Requirement => Produce the tally of lines in the material below that hold "successful", without anything else.

Entries provided =>
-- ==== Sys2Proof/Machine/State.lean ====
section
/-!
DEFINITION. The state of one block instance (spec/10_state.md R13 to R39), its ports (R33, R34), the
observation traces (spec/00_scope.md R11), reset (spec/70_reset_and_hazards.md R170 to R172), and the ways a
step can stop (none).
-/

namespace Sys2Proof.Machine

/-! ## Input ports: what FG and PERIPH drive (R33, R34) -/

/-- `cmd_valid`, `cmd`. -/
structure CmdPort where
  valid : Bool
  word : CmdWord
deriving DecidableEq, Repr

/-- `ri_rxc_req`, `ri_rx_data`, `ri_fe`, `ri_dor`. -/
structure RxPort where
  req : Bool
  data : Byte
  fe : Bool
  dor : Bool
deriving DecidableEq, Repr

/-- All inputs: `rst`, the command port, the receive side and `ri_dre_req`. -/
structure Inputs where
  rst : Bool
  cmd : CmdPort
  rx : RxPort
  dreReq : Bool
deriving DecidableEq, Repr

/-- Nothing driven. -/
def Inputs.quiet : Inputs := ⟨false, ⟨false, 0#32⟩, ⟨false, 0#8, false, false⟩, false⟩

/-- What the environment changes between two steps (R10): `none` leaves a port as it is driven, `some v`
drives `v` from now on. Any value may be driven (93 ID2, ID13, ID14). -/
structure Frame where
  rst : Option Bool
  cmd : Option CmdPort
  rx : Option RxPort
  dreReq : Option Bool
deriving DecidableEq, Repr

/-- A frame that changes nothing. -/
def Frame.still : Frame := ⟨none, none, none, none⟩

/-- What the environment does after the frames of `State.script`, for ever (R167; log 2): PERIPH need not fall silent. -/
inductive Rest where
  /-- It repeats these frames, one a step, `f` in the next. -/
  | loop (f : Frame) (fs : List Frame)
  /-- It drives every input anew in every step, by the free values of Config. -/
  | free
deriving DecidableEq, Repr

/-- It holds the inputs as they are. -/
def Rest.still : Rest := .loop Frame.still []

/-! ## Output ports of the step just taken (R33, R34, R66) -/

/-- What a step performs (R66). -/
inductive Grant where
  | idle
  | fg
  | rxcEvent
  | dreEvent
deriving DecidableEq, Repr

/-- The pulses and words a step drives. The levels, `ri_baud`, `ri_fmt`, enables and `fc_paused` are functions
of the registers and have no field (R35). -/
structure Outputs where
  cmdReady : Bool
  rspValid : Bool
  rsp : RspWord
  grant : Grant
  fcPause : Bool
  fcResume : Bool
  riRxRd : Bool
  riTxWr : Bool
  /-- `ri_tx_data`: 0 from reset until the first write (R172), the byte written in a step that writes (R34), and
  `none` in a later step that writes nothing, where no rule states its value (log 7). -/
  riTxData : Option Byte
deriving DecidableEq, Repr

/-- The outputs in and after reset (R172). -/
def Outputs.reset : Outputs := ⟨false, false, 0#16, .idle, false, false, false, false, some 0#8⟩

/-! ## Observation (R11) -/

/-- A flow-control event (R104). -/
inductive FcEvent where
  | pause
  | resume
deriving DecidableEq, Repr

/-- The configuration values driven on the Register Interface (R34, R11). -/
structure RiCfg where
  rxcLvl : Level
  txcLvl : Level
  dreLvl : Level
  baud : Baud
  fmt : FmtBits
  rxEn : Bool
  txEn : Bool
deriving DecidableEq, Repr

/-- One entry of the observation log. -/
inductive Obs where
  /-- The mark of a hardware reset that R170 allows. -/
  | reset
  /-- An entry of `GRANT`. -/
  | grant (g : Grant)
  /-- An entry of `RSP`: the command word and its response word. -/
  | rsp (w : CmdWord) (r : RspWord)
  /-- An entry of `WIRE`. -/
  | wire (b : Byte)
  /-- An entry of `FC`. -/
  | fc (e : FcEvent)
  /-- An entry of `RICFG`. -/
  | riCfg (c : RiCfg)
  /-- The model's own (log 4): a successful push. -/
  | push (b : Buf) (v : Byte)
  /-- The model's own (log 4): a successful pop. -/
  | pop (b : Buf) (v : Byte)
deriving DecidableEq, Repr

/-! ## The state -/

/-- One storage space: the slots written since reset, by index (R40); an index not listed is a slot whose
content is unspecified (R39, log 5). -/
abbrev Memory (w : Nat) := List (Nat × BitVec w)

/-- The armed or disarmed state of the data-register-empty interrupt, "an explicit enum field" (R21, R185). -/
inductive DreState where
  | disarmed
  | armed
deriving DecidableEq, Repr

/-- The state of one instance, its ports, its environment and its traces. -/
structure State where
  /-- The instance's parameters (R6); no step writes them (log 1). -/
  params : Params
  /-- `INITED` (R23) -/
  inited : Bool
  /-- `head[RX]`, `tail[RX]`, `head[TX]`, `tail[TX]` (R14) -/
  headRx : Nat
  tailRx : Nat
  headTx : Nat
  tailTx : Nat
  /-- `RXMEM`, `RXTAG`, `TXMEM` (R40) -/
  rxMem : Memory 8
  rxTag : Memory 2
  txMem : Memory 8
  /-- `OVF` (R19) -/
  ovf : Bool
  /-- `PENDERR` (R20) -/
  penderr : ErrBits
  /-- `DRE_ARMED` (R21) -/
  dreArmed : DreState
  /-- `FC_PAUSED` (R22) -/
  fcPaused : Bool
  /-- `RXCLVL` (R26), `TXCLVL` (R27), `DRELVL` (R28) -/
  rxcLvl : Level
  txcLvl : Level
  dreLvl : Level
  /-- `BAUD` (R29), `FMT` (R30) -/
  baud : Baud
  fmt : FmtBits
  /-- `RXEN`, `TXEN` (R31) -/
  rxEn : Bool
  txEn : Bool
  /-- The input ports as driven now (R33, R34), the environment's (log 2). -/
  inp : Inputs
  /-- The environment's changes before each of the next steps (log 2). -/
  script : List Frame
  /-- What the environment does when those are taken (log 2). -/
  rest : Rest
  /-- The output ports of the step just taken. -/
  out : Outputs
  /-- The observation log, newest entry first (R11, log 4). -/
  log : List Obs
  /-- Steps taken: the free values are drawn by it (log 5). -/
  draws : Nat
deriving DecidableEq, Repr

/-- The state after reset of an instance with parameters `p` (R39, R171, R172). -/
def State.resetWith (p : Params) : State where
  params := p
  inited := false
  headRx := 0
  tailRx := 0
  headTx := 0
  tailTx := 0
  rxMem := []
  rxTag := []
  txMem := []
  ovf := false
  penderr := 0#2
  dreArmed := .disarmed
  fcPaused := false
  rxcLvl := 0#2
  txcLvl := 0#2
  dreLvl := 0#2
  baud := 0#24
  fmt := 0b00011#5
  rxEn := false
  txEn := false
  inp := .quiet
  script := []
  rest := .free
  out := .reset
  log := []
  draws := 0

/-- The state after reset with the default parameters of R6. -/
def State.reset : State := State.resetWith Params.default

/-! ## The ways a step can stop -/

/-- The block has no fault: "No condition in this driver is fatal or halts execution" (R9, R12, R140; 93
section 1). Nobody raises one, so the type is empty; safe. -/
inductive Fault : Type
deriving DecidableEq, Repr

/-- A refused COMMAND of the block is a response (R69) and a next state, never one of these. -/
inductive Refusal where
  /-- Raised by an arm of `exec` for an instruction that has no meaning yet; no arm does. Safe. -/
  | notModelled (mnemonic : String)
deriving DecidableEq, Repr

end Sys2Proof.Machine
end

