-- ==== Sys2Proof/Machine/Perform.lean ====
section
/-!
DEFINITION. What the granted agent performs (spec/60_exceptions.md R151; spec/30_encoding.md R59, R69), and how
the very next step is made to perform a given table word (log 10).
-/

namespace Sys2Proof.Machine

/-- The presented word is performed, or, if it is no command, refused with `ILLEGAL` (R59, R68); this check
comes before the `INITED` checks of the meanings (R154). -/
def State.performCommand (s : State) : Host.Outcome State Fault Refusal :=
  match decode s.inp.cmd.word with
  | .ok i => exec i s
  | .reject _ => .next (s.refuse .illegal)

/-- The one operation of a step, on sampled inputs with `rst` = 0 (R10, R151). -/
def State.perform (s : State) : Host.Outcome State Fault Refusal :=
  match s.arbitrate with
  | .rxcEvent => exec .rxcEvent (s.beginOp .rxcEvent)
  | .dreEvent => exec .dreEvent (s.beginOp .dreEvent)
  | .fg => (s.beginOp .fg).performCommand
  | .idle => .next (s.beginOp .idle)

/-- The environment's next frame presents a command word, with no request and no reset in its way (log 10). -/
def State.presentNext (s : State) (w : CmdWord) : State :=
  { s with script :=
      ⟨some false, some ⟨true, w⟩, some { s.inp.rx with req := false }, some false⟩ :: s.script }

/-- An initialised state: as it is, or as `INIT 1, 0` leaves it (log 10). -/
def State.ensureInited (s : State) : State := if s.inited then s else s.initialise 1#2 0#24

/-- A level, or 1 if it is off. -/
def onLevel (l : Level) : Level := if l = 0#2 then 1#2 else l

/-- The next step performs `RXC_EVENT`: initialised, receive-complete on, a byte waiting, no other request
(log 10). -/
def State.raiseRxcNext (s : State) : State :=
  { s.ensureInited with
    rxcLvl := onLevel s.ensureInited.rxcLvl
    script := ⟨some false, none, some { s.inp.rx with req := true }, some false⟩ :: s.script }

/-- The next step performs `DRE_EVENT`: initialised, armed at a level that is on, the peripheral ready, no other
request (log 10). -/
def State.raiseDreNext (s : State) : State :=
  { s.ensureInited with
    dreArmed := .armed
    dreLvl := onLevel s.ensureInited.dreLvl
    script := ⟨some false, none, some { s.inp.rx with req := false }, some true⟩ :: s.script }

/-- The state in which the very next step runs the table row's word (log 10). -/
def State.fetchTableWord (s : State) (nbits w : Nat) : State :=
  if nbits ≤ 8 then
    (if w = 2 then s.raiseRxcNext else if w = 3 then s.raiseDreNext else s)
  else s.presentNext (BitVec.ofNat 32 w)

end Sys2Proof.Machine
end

--

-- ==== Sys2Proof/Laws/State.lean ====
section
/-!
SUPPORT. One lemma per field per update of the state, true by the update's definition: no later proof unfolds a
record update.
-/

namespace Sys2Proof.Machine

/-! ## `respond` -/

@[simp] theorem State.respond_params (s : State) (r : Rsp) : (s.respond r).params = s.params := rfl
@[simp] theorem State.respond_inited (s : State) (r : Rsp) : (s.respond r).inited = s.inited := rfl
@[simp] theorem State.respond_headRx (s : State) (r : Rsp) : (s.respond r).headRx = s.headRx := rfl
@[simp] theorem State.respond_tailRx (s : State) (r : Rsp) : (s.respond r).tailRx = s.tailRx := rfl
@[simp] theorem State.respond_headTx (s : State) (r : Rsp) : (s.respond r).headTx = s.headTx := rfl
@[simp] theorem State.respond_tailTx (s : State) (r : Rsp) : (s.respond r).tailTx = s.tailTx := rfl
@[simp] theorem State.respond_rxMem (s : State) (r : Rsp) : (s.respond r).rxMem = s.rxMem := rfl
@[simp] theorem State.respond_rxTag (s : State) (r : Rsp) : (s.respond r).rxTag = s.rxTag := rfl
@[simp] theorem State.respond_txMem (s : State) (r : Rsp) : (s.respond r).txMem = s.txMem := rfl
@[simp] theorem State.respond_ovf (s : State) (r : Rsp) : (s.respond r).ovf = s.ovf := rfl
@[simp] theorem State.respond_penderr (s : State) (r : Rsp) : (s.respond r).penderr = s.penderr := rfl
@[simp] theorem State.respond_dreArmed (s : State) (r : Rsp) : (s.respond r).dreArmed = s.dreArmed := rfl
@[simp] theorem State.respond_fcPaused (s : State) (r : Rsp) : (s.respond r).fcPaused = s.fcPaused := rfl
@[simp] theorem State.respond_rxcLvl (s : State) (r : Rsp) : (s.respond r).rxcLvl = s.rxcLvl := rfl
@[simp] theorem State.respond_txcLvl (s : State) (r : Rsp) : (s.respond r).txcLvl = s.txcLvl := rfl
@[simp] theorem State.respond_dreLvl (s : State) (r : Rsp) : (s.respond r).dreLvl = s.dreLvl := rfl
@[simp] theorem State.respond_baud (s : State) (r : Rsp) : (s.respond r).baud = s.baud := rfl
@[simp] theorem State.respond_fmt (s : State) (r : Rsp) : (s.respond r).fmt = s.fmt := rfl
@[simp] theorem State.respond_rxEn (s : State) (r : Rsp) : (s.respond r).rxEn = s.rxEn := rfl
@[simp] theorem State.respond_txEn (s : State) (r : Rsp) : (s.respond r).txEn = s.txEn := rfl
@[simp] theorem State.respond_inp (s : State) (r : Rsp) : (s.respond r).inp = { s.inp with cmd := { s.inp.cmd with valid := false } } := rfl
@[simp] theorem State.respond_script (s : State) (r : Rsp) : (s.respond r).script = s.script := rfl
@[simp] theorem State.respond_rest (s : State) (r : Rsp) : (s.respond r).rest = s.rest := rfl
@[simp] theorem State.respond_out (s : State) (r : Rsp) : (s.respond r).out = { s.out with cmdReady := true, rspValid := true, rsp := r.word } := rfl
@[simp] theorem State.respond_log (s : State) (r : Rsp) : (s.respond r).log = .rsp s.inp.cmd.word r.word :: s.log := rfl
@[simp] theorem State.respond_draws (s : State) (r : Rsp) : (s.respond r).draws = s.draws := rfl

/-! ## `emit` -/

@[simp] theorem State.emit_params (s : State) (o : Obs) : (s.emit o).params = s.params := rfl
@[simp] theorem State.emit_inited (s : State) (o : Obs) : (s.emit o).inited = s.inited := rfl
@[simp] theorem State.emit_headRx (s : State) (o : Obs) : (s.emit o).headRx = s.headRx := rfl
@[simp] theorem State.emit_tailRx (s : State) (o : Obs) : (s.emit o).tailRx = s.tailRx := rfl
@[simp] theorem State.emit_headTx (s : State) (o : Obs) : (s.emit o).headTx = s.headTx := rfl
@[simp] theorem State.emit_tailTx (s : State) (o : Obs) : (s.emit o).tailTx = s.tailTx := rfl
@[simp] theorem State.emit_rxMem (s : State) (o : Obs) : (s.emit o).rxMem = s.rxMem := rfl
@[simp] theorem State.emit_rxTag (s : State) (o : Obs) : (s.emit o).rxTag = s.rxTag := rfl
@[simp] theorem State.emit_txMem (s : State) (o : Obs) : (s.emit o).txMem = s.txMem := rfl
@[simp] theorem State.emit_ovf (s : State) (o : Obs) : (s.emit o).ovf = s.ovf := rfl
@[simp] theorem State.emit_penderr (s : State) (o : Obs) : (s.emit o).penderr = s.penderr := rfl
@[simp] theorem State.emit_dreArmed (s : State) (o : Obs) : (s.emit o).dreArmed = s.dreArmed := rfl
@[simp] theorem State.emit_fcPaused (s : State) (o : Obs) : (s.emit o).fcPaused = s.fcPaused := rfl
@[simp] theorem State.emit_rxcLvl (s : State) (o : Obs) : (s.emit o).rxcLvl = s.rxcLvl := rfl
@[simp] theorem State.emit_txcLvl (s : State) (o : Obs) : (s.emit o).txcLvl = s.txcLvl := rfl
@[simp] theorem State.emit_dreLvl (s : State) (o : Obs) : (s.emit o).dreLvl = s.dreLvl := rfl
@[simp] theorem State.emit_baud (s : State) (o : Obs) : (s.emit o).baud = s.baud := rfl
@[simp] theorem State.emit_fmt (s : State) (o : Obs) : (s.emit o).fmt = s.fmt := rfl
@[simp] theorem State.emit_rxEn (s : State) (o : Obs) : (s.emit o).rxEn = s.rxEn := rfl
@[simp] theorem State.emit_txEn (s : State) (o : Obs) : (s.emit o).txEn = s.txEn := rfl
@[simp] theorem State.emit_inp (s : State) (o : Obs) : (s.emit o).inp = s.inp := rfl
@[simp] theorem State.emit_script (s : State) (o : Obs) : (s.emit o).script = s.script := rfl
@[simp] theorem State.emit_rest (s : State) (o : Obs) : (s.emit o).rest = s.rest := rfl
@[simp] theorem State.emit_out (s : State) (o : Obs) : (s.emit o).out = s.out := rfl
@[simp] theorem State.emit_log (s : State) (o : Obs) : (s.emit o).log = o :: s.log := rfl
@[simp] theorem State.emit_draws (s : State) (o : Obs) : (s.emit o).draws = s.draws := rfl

Task output => 2